Task prompt =>
In the data below, which lines hold the word "cycleCount"? Copy them.

Stored data entries
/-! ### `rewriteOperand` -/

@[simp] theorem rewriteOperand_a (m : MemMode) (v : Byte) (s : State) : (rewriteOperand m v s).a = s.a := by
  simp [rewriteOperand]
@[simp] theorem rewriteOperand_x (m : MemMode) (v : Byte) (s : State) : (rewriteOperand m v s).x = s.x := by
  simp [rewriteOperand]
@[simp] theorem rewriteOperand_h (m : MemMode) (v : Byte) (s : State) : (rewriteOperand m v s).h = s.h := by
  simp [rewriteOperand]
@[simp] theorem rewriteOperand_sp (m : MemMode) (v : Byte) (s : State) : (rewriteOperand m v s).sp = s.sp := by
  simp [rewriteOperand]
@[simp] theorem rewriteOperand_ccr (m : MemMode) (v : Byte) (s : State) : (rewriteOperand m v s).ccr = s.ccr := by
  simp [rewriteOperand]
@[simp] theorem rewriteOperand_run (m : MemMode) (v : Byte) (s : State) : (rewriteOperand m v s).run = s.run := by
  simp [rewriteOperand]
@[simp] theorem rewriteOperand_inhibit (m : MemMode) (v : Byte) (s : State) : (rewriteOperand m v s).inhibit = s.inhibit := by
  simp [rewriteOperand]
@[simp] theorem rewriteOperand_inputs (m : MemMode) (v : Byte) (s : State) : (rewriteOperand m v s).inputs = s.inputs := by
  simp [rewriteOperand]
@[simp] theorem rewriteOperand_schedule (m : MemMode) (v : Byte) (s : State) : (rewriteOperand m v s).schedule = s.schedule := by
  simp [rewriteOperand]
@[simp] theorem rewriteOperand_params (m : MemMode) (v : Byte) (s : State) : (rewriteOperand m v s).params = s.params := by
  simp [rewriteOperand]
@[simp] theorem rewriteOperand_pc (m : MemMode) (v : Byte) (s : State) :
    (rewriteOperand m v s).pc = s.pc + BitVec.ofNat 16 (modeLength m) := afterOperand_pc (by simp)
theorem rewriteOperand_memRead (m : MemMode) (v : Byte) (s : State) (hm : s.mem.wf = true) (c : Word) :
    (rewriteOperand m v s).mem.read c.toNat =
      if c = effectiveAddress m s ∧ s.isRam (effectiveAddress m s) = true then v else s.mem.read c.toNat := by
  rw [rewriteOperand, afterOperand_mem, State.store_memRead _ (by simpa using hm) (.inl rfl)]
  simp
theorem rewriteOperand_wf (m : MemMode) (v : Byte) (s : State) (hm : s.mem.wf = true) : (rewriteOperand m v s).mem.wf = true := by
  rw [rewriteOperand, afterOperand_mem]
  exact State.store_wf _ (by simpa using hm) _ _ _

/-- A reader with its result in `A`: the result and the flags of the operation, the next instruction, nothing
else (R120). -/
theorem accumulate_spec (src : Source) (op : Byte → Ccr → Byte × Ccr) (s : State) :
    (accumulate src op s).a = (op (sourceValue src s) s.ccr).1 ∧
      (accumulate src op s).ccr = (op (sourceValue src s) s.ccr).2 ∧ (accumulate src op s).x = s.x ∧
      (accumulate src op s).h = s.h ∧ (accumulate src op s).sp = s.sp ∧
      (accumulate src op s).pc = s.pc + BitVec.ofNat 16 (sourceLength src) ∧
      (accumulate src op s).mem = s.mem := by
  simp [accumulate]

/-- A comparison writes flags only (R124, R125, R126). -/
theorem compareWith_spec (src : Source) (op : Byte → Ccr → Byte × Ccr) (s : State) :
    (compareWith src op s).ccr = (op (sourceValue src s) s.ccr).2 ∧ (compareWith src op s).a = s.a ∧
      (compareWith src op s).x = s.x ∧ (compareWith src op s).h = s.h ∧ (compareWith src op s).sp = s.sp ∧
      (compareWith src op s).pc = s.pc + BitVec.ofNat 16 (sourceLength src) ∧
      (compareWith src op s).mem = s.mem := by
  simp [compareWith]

* * *

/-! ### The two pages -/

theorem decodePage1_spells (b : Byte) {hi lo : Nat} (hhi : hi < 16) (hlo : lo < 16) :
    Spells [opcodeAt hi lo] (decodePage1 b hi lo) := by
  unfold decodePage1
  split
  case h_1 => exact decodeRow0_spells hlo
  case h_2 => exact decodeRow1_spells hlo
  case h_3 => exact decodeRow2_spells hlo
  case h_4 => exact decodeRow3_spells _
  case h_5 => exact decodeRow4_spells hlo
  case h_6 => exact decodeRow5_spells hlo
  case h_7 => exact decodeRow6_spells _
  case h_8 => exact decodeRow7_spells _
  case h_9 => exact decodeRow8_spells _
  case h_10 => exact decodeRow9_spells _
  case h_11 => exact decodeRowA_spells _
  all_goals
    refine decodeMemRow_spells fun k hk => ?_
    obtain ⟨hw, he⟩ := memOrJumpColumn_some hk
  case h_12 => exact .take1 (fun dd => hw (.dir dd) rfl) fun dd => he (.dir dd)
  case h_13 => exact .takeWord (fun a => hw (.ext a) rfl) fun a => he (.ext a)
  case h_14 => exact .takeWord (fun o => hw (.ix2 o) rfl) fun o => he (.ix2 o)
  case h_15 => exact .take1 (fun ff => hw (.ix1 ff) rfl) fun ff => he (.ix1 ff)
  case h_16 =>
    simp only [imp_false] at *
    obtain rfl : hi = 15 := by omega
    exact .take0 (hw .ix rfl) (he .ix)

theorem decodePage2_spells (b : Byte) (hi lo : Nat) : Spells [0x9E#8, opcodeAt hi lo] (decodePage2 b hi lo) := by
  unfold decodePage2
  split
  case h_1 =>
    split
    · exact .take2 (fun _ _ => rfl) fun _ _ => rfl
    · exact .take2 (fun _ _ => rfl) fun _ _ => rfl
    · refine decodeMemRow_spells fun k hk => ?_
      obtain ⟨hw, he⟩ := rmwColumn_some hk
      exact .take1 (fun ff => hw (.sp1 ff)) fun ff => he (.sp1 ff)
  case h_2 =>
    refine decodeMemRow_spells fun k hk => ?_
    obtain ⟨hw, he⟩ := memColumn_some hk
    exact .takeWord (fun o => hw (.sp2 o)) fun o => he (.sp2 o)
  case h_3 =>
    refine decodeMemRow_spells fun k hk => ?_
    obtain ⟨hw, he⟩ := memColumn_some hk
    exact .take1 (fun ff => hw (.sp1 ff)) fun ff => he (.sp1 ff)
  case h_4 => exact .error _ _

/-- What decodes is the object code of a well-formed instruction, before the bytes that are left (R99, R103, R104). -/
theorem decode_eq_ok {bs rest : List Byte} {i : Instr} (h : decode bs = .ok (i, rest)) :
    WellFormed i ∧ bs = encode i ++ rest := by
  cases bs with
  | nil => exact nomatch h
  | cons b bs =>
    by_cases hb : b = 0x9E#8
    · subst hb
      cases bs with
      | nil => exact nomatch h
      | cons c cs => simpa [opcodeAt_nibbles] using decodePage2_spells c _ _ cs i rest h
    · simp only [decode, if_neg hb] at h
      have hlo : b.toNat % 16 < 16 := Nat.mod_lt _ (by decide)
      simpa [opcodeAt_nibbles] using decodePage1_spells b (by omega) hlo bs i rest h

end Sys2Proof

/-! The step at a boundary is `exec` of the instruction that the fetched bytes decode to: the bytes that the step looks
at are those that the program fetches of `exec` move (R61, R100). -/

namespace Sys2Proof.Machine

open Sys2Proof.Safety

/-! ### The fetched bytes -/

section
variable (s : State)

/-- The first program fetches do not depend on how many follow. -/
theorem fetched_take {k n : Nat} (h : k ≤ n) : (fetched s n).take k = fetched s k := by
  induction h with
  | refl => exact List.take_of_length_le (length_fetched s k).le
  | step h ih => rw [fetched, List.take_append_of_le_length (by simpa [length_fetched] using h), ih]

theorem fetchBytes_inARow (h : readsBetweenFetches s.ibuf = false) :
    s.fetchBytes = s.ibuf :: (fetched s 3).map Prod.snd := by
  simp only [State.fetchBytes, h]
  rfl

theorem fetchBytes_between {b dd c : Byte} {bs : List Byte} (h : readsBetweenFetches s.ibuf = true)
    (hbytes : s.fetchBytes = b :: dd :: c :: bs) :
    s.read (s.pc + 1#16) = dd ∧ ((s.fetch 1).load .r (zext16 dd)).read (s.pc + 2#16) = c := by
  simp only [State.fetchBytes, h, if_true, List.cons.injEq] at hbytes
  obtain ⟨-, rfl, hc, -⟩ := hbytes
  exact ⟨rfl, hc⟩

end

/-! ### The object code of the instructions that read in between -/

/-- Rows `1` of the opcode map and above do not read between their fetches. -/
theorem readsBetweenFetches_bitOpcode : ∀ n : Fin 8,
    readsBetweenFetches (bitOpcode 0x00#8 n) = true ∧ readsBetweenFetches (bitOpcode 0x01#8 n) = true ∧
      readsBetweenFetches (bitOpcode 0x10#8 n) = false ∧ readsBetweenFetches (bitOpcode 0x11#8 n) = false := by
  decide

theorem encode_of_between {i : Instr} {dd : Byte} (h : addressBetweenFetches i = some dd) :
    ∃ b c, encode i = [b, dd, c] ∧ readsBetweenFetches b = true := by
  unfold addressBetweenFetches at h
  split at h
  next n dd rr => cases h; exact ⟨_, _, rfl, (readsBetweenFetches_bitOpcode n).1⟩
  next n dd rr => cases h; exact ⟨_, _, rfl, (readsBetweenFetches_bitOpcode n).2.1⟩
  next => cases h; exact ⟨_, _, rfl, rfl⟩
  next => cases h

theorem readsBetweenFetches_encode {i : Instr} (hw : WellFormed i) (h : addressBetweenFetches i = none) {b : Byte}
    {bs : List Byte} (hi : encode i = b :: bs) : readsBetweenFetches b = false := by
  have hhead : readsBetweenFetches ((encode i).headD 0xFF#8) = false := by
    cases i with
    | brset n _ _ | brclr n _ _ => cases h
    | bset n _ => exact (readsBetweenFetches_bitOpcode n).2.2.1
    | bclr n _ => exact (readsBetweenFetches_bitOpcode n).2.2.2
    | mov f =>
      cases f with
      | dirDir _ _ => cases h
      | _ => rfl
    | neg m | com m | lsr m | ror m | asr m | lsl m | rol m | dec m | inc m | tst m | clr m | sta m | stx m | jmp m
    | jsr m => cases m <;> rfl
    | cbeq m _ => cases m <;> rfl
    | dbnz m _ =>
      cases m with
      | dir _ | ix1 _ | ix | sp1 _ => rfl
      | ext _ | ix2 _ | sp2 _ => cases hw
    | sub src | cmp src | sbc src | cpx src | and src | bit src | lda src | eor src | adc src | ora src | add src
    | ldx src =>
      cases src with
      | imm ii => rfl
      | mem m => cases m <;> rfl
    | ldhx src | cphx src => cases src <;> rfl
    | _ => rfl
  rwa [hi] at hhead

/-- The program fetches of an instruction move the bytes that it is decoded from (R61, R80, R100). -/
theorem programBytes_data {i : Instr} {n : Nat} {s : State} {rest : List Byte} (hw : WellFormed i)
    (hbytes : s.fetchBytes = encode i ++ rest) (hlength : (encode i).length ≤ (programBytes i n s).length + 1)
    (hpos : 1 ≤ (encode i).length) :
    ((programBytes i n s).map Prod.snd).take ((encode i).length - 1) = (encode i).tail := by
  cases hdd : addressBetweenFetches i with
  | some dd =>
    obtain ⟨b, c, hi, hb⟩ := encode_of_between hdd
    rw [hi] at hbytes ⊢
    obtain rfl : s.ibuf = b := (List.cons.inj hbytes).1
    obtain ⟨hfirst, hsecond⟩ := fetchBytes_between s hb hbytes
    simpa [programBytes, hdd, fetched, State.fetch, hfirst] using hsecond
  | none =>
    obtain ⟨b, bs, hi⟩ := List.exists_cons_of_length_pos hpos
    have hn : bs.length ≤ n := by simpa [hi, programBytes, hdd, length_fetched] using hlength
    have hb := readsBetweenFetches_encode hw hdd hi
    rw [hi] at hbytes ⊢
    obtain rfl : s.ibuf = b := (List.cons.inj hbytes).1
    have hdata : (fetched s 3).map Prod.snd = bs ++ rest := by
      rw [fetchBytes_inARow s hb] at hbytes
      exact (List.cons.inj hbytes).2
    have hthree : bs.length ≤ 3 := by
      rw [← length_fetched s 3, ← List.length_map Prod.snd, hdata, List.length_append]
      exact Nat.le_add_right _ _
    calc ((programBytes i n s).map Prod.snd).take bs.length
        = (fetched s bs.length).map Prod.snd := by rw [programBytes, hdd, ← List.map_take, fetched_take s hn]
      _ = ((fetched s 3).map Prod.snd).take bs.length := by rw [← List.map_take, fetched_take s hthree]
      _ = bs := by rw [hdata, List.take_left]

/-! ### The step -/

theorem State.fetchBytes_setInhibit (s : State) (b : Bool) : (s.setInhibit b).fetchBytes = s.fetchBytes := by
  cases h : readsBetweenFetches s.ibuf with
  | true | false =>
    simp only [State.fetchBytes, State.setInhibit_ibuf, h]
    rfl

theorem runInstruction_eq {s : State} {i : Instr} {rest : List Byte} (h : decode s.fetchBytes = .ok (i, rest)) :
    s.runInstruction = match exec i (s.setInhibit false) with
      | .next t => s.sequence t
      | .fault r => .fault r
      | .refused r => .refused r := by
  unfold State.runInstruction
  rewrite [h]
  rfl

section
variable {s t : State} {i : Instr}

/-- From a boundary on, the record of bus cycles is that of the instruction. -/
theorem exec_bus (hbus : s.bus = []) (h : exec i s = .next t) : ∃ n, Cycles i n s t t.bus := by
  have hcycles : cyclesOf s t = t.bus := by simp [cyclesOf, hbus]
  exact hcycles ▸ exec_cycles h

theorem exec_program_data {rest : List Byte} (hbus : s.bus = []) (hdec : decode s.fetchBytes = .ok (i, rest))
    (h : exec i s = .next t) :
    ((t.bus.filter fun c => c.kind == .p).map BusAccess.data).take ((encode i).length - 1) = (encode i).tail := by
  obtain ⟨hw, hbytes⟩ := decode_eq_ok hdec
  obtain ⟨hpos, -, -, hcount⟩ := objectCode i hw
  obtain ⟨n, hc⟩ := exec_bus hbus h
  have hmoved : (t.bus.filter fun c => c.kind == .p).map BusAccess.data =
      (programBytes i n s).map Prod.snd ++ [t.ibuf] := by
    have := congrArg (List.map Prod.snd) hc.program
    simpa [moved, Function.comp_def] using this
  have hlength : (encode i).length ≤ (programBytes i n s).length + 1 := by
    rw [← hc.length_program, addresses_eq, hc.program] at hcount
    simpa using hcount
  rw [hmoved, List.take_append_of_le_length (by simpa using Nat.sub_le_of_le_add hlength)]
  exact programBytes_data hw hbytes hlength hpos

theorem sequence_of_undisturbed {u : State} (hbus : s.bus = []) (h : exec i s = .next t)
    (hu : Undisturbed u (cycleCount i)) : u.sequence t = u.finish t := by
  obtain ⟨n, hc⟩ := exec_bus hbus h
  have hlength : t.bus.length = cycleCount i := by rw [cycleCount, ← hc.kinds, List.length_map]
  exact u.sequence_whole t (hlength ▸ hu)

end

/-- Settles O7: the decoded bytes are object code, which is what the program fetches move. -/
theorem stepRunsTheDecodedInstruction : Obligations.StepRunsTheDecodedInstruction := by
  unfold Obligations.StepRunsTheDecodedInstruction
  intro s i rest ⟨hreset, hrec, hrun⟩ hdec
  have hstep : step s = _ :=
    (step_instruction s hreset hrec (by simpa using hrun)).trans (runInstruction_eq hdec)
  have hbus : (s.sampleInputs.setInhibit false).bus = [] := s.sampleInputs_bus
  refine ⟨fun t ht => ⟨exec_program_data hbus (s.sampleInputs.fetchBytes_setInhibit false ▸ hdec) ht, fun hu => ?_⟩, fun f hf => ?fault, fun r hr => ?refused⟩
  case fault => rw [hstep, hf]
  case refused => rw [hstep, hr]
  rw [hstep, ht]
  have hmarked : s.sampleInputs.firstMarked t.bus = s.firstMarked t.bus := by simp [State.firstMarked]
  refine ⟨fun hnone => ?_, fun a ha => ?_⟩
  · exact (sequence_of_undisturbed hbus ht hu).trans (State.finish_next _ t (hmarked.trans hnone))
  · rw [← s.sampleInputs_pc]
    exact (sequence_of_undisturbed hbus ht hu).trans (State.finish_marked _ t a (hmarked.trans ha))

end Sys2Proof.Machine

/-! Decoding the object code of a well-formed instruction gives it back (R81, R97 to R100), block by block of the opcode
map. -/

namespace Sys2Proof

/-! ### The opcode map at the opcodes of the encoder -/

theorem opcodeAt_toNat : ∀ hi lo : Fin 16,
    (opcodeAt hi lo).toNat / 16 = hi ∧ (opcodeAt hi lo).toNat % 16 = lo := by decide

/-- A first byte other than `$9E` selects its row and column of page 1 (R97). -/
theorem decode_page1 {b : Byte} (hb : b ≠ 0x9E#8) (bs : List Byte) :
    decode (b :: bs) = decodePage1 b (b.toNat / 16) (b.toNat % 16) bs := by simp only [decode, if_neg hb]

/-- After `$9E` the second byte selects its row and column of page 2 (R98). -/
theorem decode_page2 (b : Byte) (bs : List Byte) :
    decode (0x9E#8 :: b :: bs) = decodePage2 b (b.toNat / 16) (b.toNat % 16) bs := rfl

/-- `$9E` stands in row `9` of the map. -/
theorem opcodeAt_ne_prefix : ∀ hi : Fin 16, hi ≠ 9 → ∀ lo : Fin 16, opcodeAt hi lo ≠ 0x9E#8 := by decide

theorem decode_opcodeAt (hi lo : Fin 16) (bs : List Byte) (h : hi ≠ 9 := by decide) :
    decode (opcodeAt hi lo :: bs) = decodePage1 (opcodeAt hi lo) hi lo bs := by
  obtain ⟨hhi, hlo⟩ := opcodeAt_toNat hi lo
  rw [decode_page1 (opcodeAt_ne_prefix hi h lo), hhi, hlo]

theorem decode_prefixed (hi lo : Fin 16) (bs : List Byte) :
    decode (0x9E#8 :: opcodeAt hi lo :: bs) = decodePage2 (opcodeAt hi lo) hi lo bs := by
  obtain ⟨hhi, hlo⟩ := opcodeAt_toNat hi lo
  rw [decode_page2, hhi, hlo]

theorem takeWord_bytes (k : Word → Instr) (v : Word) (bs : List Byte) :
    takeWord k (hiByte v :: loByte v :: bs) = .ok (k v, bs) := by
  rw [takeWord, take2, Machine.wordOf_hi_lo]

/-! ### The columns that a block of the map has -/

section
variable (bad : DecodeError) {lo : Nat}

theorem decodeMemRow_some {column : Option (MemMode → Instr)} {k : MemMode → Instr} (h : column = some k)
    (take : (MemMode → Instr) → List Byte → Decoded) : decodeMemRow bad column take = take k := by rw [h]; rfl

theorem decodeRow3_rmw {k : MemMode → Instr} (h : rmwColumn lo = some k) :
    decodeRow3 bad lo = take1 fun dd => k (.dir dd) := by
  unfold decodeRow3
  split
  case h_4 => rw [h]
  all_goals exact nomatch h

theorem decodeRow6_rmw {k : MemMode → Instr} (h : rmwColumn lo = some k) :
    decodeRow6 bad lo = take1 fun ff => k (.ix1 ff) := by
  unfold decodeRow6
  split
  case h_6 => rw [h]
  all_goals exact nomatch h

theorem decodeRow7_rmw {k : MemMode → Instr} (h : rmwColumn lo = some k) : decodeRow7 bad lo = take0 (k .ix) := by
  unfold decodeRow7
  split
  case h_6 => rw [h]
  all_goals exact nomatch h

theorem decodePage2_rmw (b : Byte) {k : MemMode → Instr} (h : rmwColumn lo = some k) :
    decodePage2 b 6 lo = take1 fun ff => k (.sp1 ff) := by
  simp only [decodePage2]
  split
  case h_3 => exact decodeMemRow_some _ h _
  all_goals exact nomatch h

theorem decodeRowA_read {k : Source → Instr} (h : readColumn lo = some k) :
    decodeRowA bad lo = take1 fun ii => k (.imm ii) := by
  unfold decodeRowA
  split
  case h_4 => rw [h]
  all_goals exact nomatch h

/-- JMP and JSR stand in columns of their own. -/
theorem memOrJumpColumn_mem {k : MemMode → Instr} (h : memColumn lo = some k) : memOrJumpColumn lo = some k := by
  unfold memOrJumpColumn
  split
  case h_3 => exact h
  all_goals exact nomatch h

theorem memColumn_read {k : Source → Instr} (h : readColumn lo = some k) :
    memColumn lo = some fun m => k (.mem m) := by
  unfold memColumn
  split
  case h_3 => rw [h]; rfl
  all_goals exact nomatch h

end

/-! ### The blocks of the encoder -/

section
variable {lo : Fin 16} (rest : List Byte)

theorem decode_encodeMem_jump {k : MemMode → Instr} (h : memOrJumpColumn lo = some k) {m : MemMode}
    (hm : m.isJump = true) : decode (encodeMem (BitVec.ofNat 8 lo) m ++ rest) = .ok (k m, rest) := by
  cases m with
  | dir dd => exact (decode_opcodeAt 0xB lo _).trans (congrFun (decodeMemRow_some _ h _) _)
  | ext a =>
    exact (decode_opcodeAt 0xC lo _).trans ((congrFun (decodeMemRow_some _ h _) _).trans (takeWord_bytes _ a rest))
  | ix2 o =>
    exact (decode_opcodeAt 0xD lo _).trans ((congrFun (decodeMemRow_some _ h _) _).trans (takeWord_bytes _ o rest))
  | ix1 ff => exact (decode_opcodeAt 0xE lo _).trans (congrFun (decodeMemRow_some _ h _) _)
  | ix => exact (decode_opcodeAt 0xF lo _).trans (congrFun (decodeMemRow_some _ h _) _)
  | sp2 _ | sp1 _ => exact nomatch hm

---

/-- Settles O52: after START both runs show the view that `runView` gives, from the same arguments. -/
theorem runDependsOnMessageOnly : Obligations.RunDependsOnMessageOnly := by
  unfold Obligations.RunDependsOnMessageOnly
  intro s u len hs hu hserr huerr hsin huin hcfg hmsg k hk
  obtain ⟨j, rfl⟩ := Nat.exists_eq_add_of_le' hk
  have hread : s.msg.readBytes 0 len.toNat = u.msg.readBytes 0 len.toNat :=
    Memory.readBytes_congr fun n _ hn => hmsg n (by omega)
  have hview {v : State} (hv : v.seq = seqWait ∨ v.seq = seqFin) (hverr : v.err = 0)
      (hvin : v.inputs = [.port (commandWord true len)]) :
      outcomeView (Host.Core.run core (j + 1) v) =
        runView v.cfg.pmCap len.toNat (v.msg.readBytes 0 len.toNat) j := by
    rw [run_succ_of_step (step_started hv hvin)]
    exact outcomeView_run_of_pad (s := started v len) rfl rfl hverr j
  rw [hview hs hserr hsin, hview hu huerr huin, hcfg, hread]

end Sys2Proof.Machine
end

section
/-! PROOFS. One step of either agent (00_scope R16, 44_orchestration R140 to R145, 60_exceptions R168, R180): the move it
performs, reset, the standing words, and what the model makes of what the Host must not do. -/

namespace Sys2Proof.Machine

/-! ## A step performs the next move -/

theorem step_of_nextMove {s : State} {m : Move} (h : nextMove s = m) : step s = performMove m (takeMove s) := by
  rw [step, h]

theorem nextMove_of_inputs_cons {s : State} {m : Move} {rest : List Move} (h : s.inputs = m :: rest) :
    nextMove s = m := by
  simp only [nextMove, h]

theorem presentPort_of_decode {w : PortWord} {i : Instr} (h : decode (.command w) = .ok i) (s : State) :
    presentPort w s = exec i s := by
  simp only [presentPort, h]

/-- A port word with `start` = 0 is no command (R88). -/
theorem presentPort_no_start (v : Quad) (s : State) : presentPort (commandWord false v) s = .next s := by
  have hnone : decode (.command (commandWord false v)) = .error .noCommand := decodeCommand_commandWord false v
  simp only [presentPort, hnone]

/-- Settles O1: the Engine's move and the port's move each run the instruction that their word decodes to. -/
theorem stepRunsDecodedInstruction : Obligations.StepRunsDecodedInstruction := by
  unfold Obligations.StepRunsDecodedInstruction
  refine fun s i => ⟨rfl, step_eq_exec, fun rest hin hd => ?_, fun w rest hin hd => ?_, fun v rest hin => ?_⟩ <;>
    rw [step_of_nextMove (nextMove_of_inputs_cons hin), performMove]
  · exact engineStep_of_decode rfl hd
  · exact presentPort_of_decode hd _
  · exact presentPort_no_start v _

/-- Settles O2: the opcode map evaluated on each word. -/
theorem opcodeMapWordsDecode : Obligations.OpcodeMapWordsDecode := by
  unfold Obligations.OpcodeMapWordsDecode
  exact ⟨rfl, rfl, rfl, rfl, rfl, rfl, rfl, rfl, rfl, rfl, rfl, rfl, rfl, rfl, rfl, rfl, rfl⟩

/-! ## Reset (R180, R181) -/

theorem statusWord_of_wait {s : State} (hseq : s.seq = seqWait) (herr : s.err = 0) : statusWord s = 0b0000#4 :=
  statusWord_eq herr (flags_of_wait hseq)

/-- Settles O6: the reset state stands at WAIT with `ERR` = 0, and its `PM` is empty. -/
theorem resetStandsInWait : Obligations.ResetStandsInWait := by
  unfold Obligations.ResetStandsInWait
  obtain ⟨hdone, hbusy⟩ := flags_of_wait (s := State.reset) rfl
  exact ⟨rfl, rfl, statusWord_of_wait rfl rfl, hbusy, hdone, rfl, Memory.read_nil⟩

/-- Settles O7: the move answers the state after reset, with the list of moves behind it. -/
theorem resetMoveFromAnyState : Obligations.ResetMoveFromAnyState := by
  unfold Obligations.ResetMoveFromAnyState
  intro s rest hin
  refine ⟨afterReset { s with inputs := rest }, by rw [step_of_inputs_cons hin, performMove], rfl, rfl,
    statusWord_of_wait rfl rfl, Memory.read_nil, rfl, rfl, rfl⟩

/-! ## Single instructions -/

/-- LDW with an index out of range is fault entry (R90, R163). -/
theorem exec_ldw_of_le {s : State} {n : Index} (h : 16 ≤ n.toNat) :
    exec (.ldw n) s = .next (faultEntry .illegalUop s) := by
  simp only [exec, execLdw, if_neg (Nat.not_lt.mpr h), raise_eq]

Response to this exercise =>
    (hu : Undisturbed u (cycleCount i)) : u.sequence t = u.finish t := by
  have hlength : t.bus.length = cycleCount i := by rw [cycleCount, ← hc.kinds, List.length_map]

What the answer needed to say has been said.